- Brief -
Scan the data. Collect each line that contains the word "eight".

START Material provided

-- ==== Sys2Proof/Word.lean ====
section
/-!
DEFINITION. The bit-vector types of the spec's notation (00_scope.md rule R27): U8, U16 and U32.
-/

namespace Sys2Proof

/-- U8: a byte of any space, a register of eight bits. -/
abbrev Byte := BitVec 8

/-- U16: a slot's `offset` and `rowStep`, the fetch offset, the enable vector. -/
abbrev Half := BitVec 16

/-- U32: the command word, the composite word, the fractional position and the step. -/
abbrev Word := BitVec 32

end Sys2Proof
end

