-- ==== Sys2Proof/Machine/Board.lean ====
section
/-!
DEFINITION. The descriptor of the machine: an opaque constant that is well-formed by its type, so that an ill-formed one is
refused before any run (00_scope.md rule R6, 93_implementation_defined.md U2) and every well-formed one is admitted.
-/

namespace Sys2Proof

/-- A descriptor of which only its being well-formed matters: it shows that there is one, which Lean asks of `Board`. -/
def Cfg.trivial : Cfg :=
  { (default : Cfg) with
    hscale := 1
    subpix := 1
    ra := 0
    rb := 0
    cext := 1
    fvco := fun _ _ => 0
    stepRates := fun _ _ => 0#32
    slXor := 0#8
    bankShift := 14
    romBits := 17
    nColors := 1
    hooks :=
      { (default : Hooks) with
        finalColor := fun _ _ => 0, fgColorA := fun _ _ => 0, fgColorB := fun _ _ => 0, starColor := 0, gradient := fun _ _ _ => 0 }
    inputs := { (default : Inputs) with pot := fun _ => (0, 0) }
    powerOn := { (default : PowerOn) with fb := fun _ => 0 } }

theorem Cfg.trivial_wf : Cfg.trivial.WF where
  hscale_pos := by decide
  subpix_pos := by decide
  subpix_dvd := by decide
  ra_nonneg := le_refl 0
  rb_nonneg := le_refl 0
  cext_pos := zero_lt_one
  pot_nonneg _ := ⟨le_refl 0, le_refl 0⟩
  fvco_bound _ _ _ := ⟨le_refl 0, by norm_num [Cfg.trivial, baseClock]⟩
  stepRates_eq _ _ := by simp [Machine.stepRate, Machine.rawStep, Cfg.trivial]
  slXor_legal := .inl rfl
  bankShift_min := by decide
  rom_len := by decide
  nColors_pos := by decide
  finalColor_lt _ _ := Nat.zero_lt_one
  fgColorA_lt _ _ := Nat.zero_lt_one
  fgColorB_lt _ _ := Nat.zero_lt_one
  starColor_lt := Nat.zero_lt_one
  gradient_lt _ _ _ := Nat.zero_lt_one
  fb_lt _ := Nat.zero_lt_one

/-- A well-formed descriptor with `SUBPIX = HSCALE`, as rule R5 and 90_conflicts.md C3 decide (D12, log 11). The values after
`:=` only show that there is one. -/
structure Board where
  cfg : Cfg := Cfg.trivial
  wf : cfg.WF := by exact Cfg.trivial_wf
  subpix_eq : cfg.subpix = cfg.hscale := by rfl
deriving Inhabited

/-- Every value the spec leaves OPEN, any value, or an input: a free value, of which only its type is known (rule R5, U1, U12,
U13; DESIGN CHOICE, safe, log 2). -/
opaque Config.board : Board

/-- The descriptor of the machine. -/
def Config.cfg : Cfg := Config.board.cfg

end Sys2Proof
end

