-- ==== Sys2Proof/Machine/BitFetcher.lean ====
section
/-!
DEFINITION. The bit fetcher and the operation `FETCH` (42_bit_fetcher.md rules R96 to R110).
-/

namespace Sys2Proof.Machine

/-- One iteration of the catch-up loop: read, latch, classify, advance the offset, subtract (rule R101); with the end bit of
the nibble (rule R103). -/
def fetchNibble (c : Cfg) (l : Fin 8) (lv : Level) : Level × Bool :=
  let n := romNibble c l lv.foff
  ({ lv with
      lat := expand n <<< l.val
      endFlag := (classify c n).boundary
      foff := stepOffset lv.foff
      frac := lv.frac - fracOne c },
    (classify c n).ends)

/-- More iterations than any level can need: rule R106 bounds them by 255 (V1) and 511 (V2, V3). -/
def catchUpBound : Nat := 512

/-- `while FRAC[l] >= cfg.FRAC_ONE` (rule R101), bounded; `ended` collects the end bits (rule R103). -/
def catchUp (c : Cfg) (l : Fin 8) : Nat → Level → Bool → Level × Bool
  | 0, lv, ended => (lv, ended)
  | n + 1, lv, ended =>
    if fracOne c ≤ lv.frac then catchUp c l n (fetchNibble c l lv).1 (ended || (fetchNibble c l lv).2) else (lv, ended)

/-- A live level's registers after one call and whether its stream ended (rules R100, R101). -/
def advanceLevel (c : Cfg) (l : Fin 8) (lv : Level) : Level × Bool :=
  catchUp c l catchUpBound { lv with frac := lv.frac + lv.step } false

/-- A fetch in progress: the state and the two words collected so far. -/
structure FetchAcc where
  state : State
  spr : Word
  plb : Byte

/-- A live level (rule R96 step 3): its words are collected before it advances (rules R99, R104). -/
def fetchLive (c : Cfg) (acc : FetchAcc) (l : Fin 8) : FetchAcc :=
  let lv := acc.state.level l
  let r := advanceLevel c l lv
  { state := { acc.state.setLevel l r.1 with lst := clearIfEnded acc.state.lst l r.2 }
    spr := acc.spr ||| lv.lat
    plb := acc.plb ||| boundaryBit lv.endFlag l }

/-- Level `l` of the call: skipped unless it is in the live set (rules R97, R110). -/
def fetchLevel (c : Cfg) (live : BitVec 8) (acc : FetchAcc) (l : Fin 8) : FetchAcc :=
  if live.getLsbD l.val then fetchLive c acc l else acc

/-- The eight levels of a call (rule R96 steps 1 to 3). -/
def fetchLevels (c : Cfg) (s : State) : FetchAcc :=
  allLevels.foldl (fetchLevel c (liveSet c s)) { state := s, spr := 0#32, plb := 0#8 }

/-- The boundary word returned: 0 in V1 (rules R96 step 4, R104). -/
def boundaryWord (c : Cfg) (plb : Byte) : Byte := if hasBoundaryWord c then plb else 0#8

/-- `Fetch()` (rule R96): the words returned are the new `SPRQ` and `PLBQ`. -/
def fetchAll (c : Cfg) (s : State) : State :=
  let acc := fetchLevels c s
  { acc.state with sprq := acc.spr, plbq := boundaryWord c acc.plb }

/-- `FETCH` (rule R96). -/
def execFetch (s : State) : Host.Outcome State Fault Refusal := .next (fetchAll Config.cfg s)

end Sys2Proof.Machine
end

END Material provided

- Result of the task -
/-- U8: a byte of any space, a register of eight bits. -/
/-- The eight levels of a call (rule R96 steps 1 to 3). -/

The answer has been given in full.